RECONSIDERATION DECISION
Before:
Derek Grant
Licence Appeal Tribunal File Number:
21-011454/AABS
Case Name:
Donald Young v. Economical Insurance Company
Written Submissions by:
For the Applicant:
Alexandra Victoros, Counsel
For the Respondent:
Nivedita Misra, Counsel
OVERVIEW
1This request for reconsideration was filed by the applicant, Donald Young (“D.Y.”). It arises out of a decision dated June 1, 2023, in which I determined that he was not involved in an “accident”.
2The remedy D.Y. seeks is that my decision be varied to deem the incident an “accident”, and that he is entitled to payment of $564.42 for replacement of his prescription glasses and medications.
RESULT
3D.Y.’s request for reconsideration is dismissed.
RECONSIDERATION CRITERIA
4The grounds for a request for reconsideration to be allowed are contained in Rule 18 of the Licence Appeal Tribunal, Animal Care Review Board, and Fire Safety Commission Common Rules of Practice and Procedure, Version I, (October 2, 2017) as amended (“Rules”). A request for reconsideration will not be granted unless one or more of the following criteria are met:
a. The Tribunal acted outside its jurisdiction or violated the rules of procedural fairness;
b. The Tribunal made an error of law or fact such that the Tribunal would likely have reached a different result had the error not been made;
c. The Tribunal heard false evidence from a party or witness, which was discovered only after the hearing and likely affected the result; or
d. There is evidence that was not before the Tribunal when rendering its decision, could not have been obtained previously by the party now seeking to introduce it, and would likely have affected the result.
5The following remedies are available to the Tribunal on a request for reconsideration:
a. Dismiss the request;
b. Confirm, vary or cancel the decision or order; or
c. Order a rehearing on all or part of the matter.

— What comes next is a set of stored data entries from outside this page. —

-- ==== Sys2Proof/Machine/Inventory.lean ====
section
/-! DEFINITION. The shared work of INV and of the owners it reports to: the generation counter (R149), the identity read
list (R152 to R155), and what BDU (R48, R50) and LXC (R125, R127) do with a result. -/

namespace Sys2Proof.Machine

/-! ### Records and the generation -/

/-- The generation counter is incremented and INVENTORY raised (R149). -/
def bumpGeneration (s : State) : State :=
  raise .inventory supervisors { s with inv := { s.inv with generation := s.inv.generation + 1#16 } }

/-- A supply's identity field mirrors the state of its inventory record (R47). -/
def mirrorIdentity (n : RecNo) (st : InvState) (s : State) : State :=
  match positionOf n with
  | .supply b => s.modSupply b fun r => { r with identity := st }
  | _ => s

/-- A record takes a state, a read status and an identity part; the generation counts it if the state or the identity part
changed (R149). -/
def writeRecord (n : RecNo) (r : InvRec) (s : State) : State :=
  let old := s.record n
  let s := mirrorIdentity n r.state (s.modRecord n fun _ => r)
  doWhen (old.state != r.state || old.identity != r.identity) bumpGeneration s

/-! ### The supplies (R48, R50) -/

/-- A supply's state and rating are written; a change of either is a supply change, which runs an evaluation (R48). -/
def writeSupply (b : SupplyBay) (st : SupplyState) (rating : Nat) (s : State) : State :=
  if (s.supply b).state = st ∧ (s.supply b).rating = rating then s
  else evaluate (headroom s) (s.modSupply b fun r => { r with state := st, rating := rating })

/-- BDU takes the result of a read of a supply (R48, R50). -/
def supplyResult (b : SupplyBay) (result : InvState) (rating : Nat) (s : State) : State :=
  match (s.supply b).state, result with
  | .absent, _ => s
  | .unidentified, .identified => writeSupply b (if (s.supply b).outputGood then .healthy else .failed) rating s
  | st, .identified => writeSupply b st rating s
  | _, _ => writeSupply b .unidentified 0 s

/-! ### The uplink bays (R125, R126, R127, R139) -/

/-- The fabric code, capacity and reserve of an identity are taken, or 0 for each. -/
def takeFields (b : UplinkBay) (fabric capacity reserve : Nat) (s : State) : State :=
  s.modBay b fun r => { r with fabric := fabric, capacity := capacity, reserve := reserve }

/-- A bay loses its module power and its hold timer and enters `st`; one that was UP gives up its lanes; the event ends with
the rescan its entry calls for (R125, R138). -/
def bayDownTo (b : UplinkBay) (st : BayState) (s : State) : State :=
  let wasUp := (s.bay b).state == .up
  let s := s.modBay b fun r => { r with state := st, power := false, hold := none }
  if wasUp then giveUpLanes b s else rescan s

/-- An identified bay: power on and DOWN, with the hold begun if link-up is asserted, and the rescan; or FAULT while
module-fault is asserted (R125, R126). -/
def bayIdentified (b : UplinkBay) (s : State) : State :=
  if (s.bay b).moduleFault then rescan (s.modBay b fun r => { r with state := .fault })
  else
    let s := s.modBay b fun r => { r with state := .down, power := true, hold := none }
    if (s.bay b).linkUp && s.lxc.linkHold == 0 then enterUp b s
    else rescan (doWhen (s.bay b).linkUp (startHold b) s)

/-- The lanes a capacity shrink releases: BOUND or MOVING to the bay, in descending lane number, until the rest fit (R139). -/
def shrinkExcess (b : UplinkBay) (s : State) : List LaneId :=
  let on := lanesOn s b
  (on.reverse.take ((s.bay b).bound + (s.bay b).movingIn - (s.bay b).capacity)).reverse

/-- A DOWN or UP bay takes the fields of a repeat IDENTIFIED: the fabric change, or the capacity shrink, or the rescan of a
raised capacity (R127, R139). -/
def bayReread (b : UplinkBay) (fabric capacity reserve : Nat) (s : State) : State :=
  let old := s.bay b
  let s := takeFields b fabric capacity reserve s
  if old.fabric ≠ fabric then giveUpLanes b s
  else if capacity < old.capacity then displace (shrinkExcess b s) s
  else doWhen (decide (old.capacity < capacity)) rescan s

/-- A FAULT bay with module-fault asserted takes the fields and stays as it is; the rescan follows a change of fabric code
or capacity (R127, R133). -/
def bayFieldsOnly (b : UplinkBay) (fabric capacity reserve : Nat) (s : State) : State :=
  let old := s.bay b
  doWhen (old.fabric != fabric || old.capacity != capacity) rescan (takeFields b fabric capacity reserve s)

/-- LXC takes an IDENTIFIED result (R125, R127). -/
def bayGoodResult (b : UplinkBay) (fabric capacity reserve : Nat) (s : State) : State :=
  match (s.bay b).state with
  | .absent => s
  | .identifying => bayIdentified b (takeFields b fabric capacity reserve s)
  | .fault =>
    if (s.bay b).moduleFault then bayFieldsOnly b fabric capacity reserve s
    else bayIdentified b (takeFields b fabric capacity reserve s)
  | .down | .up => bayReread b fabric capacity reserve s

/-- LXC takes an UNREADABLE or MISMATCH result (R125, R127). -/
def bayBadResult (b : UplinkBay) (s : State) : State :=
  match (s.bay b).state with
  | .absent => s
  | _ => bayDownTo b .fault (takeFields b 0 0 0 s)

/-! ### The read list (R152 to R154) -/

/-- Whenever no read is in flight and the list is not empty, a read of the head starts (R152). -/
def startRead (s : State) : State :=
  match s.inv.readLeft, s.inv.readList with
  | none, n :: _ =>
    let s := s.modRecord n fun r => { r with read := .inFlight }
    { s with inv := { s.inv with readLeft := some identityReadMs } }
  | _, _ => s

/-- A position joins the list at its tail; a record that was ABSENT becomes READING (R152). -/
def joinReadList (n : RecNo) (s : State) : State :=
  if s.inv.readList.contains n then s
  else
    let old := s.record n
    let st : InvState := if old.state = .absent then .reading else old.state
    let s := writeRecord n ⟨st, .waiting, old.identity⟩ s
    startRead { s with inv := { s.inv with readList := s.inv.readList ++ [n] } }

/-- A unit is removed: a read in flight of it is abandoned, or its place in the list given up, and its record becomes
ABSENT (R154). -/
def removeUnit (n : RecNo) (s : State) : State :=
  let inFlight := s.inv.readLeft.isSome && s.inv.readList.head? == some n
  let s := { s with inv := { s.inv with
    readList := s.inv.readList.filter (· != n)
    readLeft := if inFlight then none else s.inv.readLeft } }
  startRead (writeRecord n coldRecord s)

/-- The result is reported to the owner of the bay (R153). -/
def reportResult (n : RecNo) (result : InvState) (identity : Option Identity) (s : State) : State :=
  match positionOf n, identity with
  | .supply b, some (.supply _ rating) => supplyResult b result rating s
  | .supply b, _ => supplyResult b result 0 s
  | .uplink b, some (.uplink u) => reportUplinkReserve (bayGoodResult b u.fabric u.capacity u.reserve s)
  | .uplink b, _ => reportUplinkReserve (bayBadResult b s)
  | _, _ => s

/-- The read in flight ends with a result, which is a function of the position: the position leaves the list, the record takes
the result, the owner is told, and the next read starts (R152, R153). -/
def endRead (judge : Position → InvState × Option Identity) (s : State) : State :=
  match s.inv.readLeft, s.inv.readList with
  | some _, n :: rest =>
    let r := judge (positionOf n)
    let s := { s with inv := { s.inv with readList := rest, readLeft := none } }
    startRead (reportResult n r.1 r.2 (writeRecord n ⟨r.1, .none, r.2⟩ s))
  | _, _ => s

/-! ### Blade records (R150) -/

/-- INV writes a slot's blade record from an accepted Announce, which the generation always counts, and gives LXC the fabric
codes (R150). -/
def writeBlade (i : SlotId) (b : BladeIdentity) (s : State) : State :=
  setFabrics i b.fabricA b.fabricB
    (bumpGeneration (s.modRecord (bladeRecord i) fun _ => ⟨.identified, .none, some (.blade b)⟩))

/-- INV clears a slot's blade record, and LXC is told that both fabric codes are 0 (R150). -/
def clearBlade (i : SlotId) (s : State) : State :=
  setFabrics i 0 0 (writeRecord (bladeRecord i) coldRecord s)

end Sys2Proof.Machine
end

6D.Y. relies on Rule 18.2(b), arguing that I erred in law; that I “failed to properly consider the case law that addresses whether he was injured during the ordinary course of the use or operation of his vehicle, citing the case law provided by Economical, without addressing or distinguishing any of the case law provided by the applicant.”
7Economical submits that I “properly stated and applied the legal principles governing the application of section 3(1) of the Schedule”, therefore no error of law was made, and I would not have reached a different decision.
ANALYSIS
Causation test – no error of law
8The test for reconsideration under Rule 18.2 involves a high threshold. The reconsideration process is not an opportunity for a party to re-litigate its position where it disagrees with the Tribunal’s decision, or with the weight assigned to the evidence. The requestor must show how or why the decision falls into one of the categories in Rule 18.2.
9D.Y. submits that in my alleged failure to properly apply the law that determines whether he was injured during the ordinary course of the use or operation of a vehicle, that I made an error of law. On review of his reconsideration submissions, I find that his position amounts to a request to reweigh the evidence.
10For clarity, the parties agreed that the purpose test is met, as D.Y. was engaged in an activity involving the ordinary and well-known use of a vehicle (putting air in the tires), as I acknowledged at paragraph 13 of the decision. Accordingly, there is no alleged error of law as it pertains to my determination on the purpose test.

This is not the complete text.